The table above the charts also prints the speed-up (vLLM throughput divided by HuggingFace throughput). Raise the Concurrent requests slider and run again: the gap grows, because that is exactly where vLLM's continuous batching and PagedAttention pay off. A single request shows a smaller gap; concurrent load shows the real story.
- HuggingFace runs the model the naive way, one request at a time. That is the baseline most people start with.
- vLLM serves the same weights with an optimized engine: continuous batching (it does not wait for a batch to fill) and PagedAttention (efficient GPU memory for the KV cache). Same answers, far more throughput under load.

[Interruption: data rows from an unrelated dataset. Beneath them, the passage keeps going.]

/-- What caches, directories and dies hold of a destroyed slice (Table 13.11). -/
def dropCached (s : State) (n : Nat) : State :=
  let m := s.mem
  { s with mem := { m with
    l1 := m.l1.filter fun x => x.slice != n, llm := m.llm.filter fun x => x.slice != n, ldirs := m.ldirs.filter fun x => x.slice != n,
    dirs := m.dirs.filter fun x => x.owner != n, miss := m.miss.filter fun x => x.slice != n,
    missInput := m.missInput.filter fun x => x.slice != n, heldReqs := m.heldReqs.filter fun r => !(lineOf s n r.1), invq := m.invq.filter fun q => !(lineOf s n q.2),
    poison := m.poison.filter fun p => p / 2 ^ 45 != n + 1 } }

/-- What the dictionary's protocol holds for a slice's credential (Table 18.9). -/
def dropCred (s : State) (n : Nat) : State :=
  let o := s.odp
  let subs := o.subs.filter fun x => x.cred != .slice n
  let s := { s with odp := { o with windows := o.windows.filter fun (x : Window) => x.cred != Cred.slice n, snaps := o.snaps.filter fun (x : Snapshot) => x.cred != Cred.slice n,
                                    bufs := o.bufs.filter fun (x : BulkBuf) => x.cred != Cred.slice n, subs := subs } }
  (s.putObj Obj.subsLive subs.length).putObj (Obj.odSliceKey n) 0

/-- Export windows and spark-screen windows that name a slice are disabled (R313, R457). -/
def closeWindows (s : State) (n : Nat) : State :=
  let s := ((List.range 64).filter fun w => s.getObj (Obj.ssSlice w) == n && s.getObj (Obj.ssEnable w) == 1).foldl (fun s w => s.putObj (Obj.ssEnable w) 0) s
  ((List.range 256).filter fun w => s.getObj (Obj.wSlice w) == n && s.getObj (Obj.wEnable w) == 1).foldl (fun s w => s.putObj (Obj.wEnable w) 0) s

/-- DESTROY of a QUIET slice: DESTROYED at once; what it held stays held until the scrub ends. -/
def destroySlice (s : State) (n : Nat) : State :=
  let s := closeWindows s n
  let h := heldOf s n
  let x := s.slice n
  let s := dropCred (dropCached s n) n
  let s := (chansOf h.chans).foldl (freshChannel 0xFF) s
  let s := freshObjects s n
  let s := s.setSlice { no := n, waits := x.waits, results := x.results }
  let exts := s.mem.extents.map fun (e : Extent) => if e.slice = n ∧ e.use ≠ .table then { e with use := .scrub } else e
  let locks := s.locks.map fun (k : LockSet) => { k with images := k.images.filter (fun i => i.slice != n), parity := k.parity.filter (fun p => p.slice != n),
                                                         mapSeals := k.mapSeals.filter (fun m => m.slice != n) }
  let s := { s with mem := { s.mem with extents := exts }, scrubs := s.scrubs ++ [h], locks := locks,
                    bank := { s.bank with waiting := s.bank.waiting.filter fun w => w.1 != n } }
  noteGrants ((s.putObj (Obj.sState n) 0).putObj (Obj.scrubPending n) 1)

/-! ### The queue of operations (R388) -/

/-- Whether a store of a slice to a range of its virtual space is still on its way. -/
def storesInto (s : State) (n va size : Nat) : Bool := s.stores.any fun e => e.slice == n && e.space != 1 && decide (va < e.va + 64 ∧ e.va < va + size)

/-- An operation performed: its status and pages done; none while a QUIESCE goes on, or while a store that uses an entry which is taken away
is still on its way (R156). -/
def performOp (s : State) (n : Nat) (w : SopWait) : State × Option (Nat × Nat) :=
  let st := s.getObj (Obj.sState n)
  let o := w.req
  if w.op = opCreate then
    if !w.byManager ∨ st ≠ 0 then (s, some (stRefused, 0))
    else
      let r := createSlice s n
      (r.1, some (r.2, 0))
  else if st = 0 then (s, some (stRefused, 0))
  else if w.op = opDestroy then
    if !w.byManager then (s, some (stRefused, 0))
    else if st ≠ 3 then (s, some (stNotQuiet, 0)) else (destroySlice s n, some (stOk, 0))
  else if w.op = opReset then (if st ≠ 3 then (s, some (stNotQuiet, 0)) else (resetSlice s n, some (stOk, 0)))
  else if w.op = opQuiesce then
    if st ≠ 1 ∨ 10000000 < o.limitUs then (s, some (stRefused, 0)) else (beginQuiesce s n o.limitUs w, none)
  else if w.op = opResume then (if st ≠ 3 then (s, some (stRefused, 0)) else (s.putObj (Obj.sState n) 1, some (stOk, 0)))
  else if w.op = opMap ∨ w.op = opUnmap ∨ w.op = opProtect then
    let s := if w.op = opMap then s else landEvery s
    if w.op ≠ opMap ∧ storesInto s n o.va.toNat (o.count * pageBytes o.psize) then (s, none)
    else
      let r := pagesOp s n w.op o
      (r.1, some r.2)
  else (s, some (stRefused, 0))

/-- Operations that wait are performed in order until one goes on. -/
def runOps (n : Nat) : Nat → State → State
  | 0, s => s
  | k + 1, s =>
    let x := s.slice n
    match x.current, x.waits with
    | none, w :: rest =>
      match performOp (s.setSlice { x with waits := rest }) n w with
      | (s, some r) => runOps n k (sopResult s n w r.1 r.2)
      | (s, none) => if (s.slice n).current.isSome then s else s.setSlice { (s.slice n) with waits := w :: (s.slice n).waits }
    | _, _ => s

/-- Operations that wait for stores are tried again. -/
def runWaiting (s : State) : State :=
  ((s.slices.filter fun x => x.current.isNone && !x.waits.isEmpty).map (·.no)).foldl (fun s n => runOps n 9 s) s

/-- What happens in time with no command waiting (log 2): a nanosecond passes, stores on their way are performed or not (R164, log 5), bursts
on a frozen link or channel end or not (log 110), NOTIFY writes, operations and requests at the homes that waited are tried again. -/
def passTime (s : State) : State :=
  let s := serveHeld (freePlaces (idle s))
  let s := ((s.stores.map (·.core)).foldl (fun cs c => addNew c cs) []).foldl landSome s
  let s := if helloExpired s then startElect s else s
  runWaiting (notifyAgain (drainBursts s))

/-- A request arrives (R388, R389): performed, queued behind the operation in progress, or as the ninth refused. -/
def submitOp (s : State) (n : Nat) (w : SopWait) : State :=
  let x := s.slice n
  if (if x.current.isSome then 8 else 9) ≤ x.waits.length then sopResult s n w stRefused 0
  else runOps n 9 (s.setSlice { x with waits := x.waits ++ [w] })

/-- A request written to SOP_REQUEST by the manager, or to S_OP_REQUEST of a slice. -/
def requestOp (cr : Cred) (op : Nat) (o : SopReq) (s : State) : Res :=
  if !(credOk s cr) then .next (s.addObj Obj.odAuthFails 1)
  else match cr with
  | .none => .next (refuseAccess s)
  | .slice n => .next (submitOp s n { byManager := false, op := op, req := o })
  | .manager => if 64 ≤ o.slice then .refused .illFormed else .next (submitOp s o.slice { byManager := true, op := op, req := o })

/-- CREATE (R181, R212, R279, R291, R381, R382). -/
def execCreateSlice (cr : Cred) (o : SopReq) (s : State) : Res := requestOp cr opCreate o s

/-- DESTROY (R198, R234, R313, R387, R401). -/
def execDestroySlice (cr : Cred) (o : SopReq) (s : State) : Res := requestOp cr opDestroy o s

/-- MAP (R155, R237, R244, R390, R394). -/
def execMapPages (cr : Cred) (o : SopReq) (s : State) : Res := requestOp cr opMap o s

/-- UNMAP (R155, R156, R215, R390). -/
def execUnmap (cr : Cred) (o : SopReq) (s : State) : Res := requestOp cr opUnmap o s

/-- PROTECT (R156, R215, R390). -/
def execProtect (cr : Cred) (o : SopReq) (s : State) : Res := requestOp cr opProtect o s

/-- QUIESCE (R234, R297, R384). -/
def execQuiesceSlice (cr : Cred) (o : SopReq) (s : State) : Res := requestOp cr opQuiesce o s

/-- RESUME (R383). -/
def execResumeSlice (cr : Cred) (o : SopReq) (s : State) : Res := requestOp cr opResume o s

/-- RESET (R111, R198, R387, R399). -/
def execResetSlice (cr : Cred) (o : SopReq) (s : State) : Res := requestOp cr opReset o s

/-- Whether a running command may be stopped (R280): not a BANK, nor one with ATOMIC set; a LAUNCH with ATOMIC from its first gang's start on. -/
def preemptible (s : State) (ch : Nat) (c : Cmd) : Bool :=
  c.op != 0x0B && (!c.atomic || (c.op == 0x01 && (s.launches.filter fun l => l.ch == ch && l.seq == c.seq).all fun l => l.nextGang == 0))

/-- A running command meets the limit of a QUIESCE: a step of a COLLECTIVE that has started runs to its end first (R280); where that must wait
the limit stands. -/
def limitCmd (n ch : Nat) (s : State) (c : Cmd) : Res :=
  let stop (s : State) : Res := .next (stopCommand s ch ((findFlight s ch c.seq).getD c) stQuiesced)
  match s.net.colls.find? fun x => x.ch == ch && x.seq == c.seq with
  | none => stop s
  | some x => match stepGoing s x with
    | none => stop s
    | some cs => match stepWrite s x c cs with
      | .ok (some s) => stop s
      | .ok none => .next (collAny s x c)
      | .error (.wait s) => .next (s.setSlice { (s.slice n) with limitAt := some s.now })
      | .error e => collStop s x c e

/-- QUIESCE_LIMIT_EXPIRY (R297, R384): what still runs is stopped, but non-pre-emptible commands, which run to their end (R280). -/
def execQuiesceLimitExpiry (n : Nat) (s : State) : Res :=
  withSome s (s.slice n).limitAt "QUIESCE limit" fun t =>
    onlyIf s (s.getObj (Obj.sState n) == 2 && decide (t ≤ s.now)) "QUIESCE limit" <|
      let s := s.setSlice { (s.slice n) with limitAt := none }
      let todo := (channelsOf s n).flatMap fun ch => ((s.chan ch).flight.filter (preemptible s ch)).map fun c => (ch, c)
      todo.foldl (fun (r : Res) x => match r with
        | .next s => limitCmd n x.1 s x.2
        | r => r) (.next s)

/-- QUIET_REACHED (R383, R385): the QUIESCE completes, and the operations behind it run. -/
def execQuietReached (n : Nat) (s : State) : Res :=
  onlyIf s (decide (n < 64) && s.getObj (Obj.sState n) == 2 && isQuiet s n) "quiet slice" <|
    let x := s.slice n
    let s := (s.putObj (Obj.sState n) 3).setSlice { x with current := none, limitAt := none }
    let s := match x.current with
      | some w => sopResult s n w stOk 0
      | none => s
    .next (runOps n 8 s)

/-- Whether the scrub of a slice is that of a secure-world slice, which is read back (Table 13.11). -/
def secureScrub (s : State) (n : Nat) : Bool := s.scrubs.any fun h => h.slice == n && h.world == 1

/-- Whether a stacked range has a line of a channel that grants nothing: its scrub waits there (R249). Any 96 lines from a die's line 0 modulo 96
take in a line of every channel. -/
def rangeFrozen (s : State) (base size : Nat) : Bool :=
  decide (base < 4 * dieWindow) && (List.range (min 96 (size / 512))).any fun i =>
    let c := stackChannel s (base + 512 * i)
    s.getObj (Obj.chFreeze c.1 c.2) == 1 && s.getObj (Obj.chState c.1 c.2) != 2

/-- SCRUB_END (R401): what the slice held is zero and returns to its pools. The scrub engine zeroes the shared scratch in either world, the
pages in the non-secure one. A failed check makes the module cold, for a cause that Table
12.6 does not number (log 76). -/
def execScrubEnd (n : Nat) (checkFailed : Bool) (s : State) : Res :=
  onlyIf s (decide (n < 64) && s.getObj (Obj.scrubPending n) == 1 && (!checkFailed || secureScrub s n)) "scrub" <|
    if checkFailed then .next (goCold (s.useFree 1) (s.freeVal % 256))
    else
    let es := s.mem.extents.filter fun e => e.slice == n && e.use == .scrub
    if es.any fun e => rangeFrozen s e.base e.size then .next s else
    let secure := secureScrub s n
    let shared := 2 ^ 24 * sumNat ((s.scrubs.filter fun h => h.slice == n).map fun h => sumNat (h.scratch.map ways))
    let s := es.foldl (fun s e => zeroRange s e.base e.size) s
    let s := { s with mem := { s.mem with extents := s.mem.extents.filter fun (e : Extent) => !(e.slice == n && e.use == Use.scrub) },
                      scrubs := s.scrubs.filter fun (h : Held) => h.slice != n }
    let s := s.addObj Obj.scrubBytes (shared + if secure then 0 else sumNat (es.map fun (e : Extent) => e.size))
    .next (noteGrants (s.putObj (Obj.scrubPending n) 0))

end Sys2Proof.Machine
end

Both engines are loaded once at startup and kept in memory. vLLM is driven through its async streaming API so tokens appear as they are generated.
- Tuned to run on a memory-constrained WSL2 GPU (bf16, low
gpu_memory_utilization,enforce_eager). If you hit an out-of-memory error, lowerDEMO_GPU_MEM_UTIL. - Everything is one file (
app.py) plus config, easy to read and adapt.